## TRY IT
In the records below, the line with "out).bfuIn = s.bfuIn := rfl" opens the range and the line with "hi).select = s.select := rfl" closes it; print that range exactly and nothing else.

[Dataset records]
━━━━

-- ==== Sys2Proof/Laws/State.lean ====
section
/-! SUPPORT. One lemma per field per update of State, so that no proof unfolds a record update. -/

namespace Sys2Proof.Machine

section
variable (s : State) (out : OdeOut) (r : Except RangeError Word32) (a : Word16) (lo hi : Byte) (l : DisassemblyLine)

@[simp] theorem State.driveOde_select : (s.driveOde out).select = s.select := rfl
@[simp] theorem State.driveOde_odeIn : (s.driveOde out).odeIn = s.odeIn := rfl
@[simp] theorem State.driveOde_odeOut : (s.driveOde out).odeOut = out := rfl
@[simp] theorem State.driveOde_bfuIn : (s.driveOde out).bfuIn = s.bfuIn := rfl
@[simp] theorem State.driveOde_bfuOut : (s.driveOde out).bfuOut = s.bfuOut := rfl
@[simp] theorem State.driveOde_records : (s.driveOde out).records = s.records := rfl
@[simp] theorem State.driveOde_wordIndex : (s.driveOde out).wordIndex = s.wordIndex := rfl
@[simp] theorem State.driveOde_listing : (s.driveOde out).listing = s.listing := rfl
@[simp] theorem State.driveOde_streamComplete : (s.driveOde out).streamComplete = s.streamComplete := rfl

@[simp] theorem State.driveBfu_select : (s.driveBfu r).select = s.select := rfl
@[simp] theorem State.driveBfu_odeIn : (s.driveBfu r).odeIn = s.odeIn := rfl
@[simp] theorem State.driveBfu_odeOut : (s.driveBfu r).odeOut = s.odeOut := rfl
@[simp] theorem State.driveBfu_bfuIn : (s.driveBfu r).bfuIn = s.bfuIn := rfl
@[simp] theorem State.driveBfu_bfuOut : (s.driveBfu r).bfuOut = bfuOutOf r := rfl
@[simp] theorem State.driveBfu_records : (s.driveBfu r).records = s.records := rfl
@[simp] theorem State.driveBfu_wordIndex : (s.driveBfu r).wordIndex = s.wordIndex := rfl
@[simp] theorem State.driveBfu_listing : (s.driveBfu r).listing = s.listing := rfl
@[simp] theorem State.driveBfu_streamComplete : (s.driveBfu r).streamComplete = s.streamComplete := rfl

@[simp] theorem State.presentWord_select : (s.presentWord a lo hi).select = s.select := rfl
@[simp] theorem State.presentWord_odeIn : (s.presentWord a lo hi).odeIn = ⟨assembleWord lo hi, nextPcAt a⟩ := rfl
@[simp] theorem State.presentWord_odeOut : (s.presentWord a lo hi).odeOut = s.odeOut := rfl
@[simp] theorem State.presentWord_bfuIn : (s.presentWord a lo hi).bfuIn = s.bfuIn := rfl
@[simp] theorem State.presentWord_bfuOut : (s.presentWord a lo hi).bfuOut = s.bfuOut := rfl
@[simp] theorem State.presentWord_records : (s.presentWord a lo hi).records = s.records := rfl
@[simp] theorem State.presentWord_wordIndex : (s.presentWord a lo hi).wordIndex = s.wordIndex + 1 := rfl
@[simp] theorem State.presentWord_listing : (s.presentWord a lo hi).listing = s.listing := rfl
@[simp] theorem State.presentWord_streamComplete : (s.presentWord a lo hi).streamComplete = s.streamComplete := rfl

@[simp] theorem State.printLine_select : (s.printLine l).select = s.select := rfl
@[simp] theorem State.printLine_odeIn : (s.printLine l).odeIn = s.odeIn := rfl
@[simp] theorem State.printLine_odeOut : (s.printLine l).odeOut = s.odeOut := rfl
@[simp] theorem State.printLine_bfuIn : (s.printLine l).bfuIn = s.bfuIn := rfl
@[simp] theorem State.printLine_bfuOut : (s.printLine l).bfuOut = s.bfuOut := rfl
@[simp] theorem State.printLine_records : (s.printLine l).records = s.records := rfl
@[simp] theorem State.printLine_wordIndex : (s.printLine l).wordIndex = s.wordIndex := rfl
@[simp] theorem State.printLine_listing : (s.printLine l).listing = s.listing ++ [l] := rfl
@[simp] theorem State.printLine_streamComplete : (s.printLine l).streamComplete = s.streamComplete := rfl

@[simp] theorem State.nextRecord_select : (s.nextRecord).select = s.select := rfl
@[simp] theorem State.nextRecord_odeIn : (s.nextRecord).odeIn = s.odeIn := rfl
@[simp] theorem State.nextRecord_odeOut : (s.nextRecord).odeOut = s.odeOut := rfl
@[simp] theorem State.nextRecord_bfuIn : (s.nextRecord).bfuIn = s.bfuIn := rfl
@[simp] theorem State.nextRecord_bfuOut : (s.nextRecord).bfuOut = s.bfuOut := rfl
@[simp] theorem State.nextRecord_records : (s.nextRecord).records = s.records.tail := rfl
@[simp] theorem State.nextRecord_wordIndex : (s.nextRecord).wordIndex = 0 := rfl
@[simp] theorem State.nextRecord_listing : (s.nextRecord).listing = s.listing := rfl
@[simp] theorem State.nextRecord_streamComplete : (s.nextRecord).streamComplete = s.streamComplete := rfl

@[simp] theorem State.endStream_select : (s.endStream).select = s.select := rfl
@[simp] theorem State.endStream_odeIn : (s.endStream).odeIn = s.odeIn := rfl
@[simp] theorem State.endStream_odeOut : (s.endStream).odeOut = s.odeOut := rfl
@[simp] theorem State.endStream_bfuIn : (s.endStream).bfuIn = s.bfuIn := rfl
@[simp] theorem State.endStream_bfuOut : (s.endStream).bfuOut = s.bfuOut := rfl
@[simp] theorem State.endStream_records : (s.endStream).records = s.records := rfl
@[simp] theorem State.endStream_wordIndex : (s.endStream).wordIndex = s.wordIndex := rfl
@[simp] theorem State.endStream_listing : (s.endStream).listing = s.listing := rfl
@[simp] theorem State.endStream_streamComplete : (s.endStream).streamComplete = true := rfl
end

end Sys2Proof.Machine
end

━━━━

## ANSWER
@[simp] theorem State.driveOde_bfuIn : (s.driveOde out).bfuIn = s.bfuIn := rfl
@[simp] theorem State.driveOde_bfuOut : (s.driveOde out).bfuOut = s.bfuOut := rfl
@[simp] theorem State.driveOde_records : (s.driveOde out).records = s.records := rfl
@[simp] theorem State.driveOde_wordIndex : (s.driveOde out).wordIndex = s.wordIndex := rfl
@[simp] theorem State.driveOde_listing : (s.driveOde out).listing = s.listing := rfl
@[simp] theorem State.driveOde_streamComplete : (s.driveOde out).streamComplete = s.streamComplete := rfl

@[simp] theorem State.driveBfu_select : (s.driveBfu r).select = s.select := rfl
@[simp] theorem State.driveBfu_odeIn : (s.driveBfu r).odeIn = s.odeIn := rfl
@[simp] theorem State.driveBfu_odeOut : (s.driveBfu r).odeOut = s.odeOut := rfl
@[simp] theorem State.driveBfu_bfuIn : (s.driveBfu r).bfuIn = s.bfuIn := rfl
@[simp] theorem State.driveBfu_bfuOut : (s.driveBfu r).bfuOut = bfuOutOf r := rfl
@[simp] theorem State.driveBfu_records : (s.driveBfu r).records = s.records := rfl
@[simp] theorem State.driveBfu_wordIndex : (s.driveBfu r).wordIndex = s.wordIndex := rfl
@[simp] theorem State.driveBfu_listing : (s.driveBfu r).listing = s.listing := rfl
@[simp] theorem State.driveBfu_streamComplete : (s.driveBfu r).streamComplete = s.streamComplete := rfl

@[simp] theorem State.presentWord_select : (s.presentWord a lo hi).select = s.select := rfl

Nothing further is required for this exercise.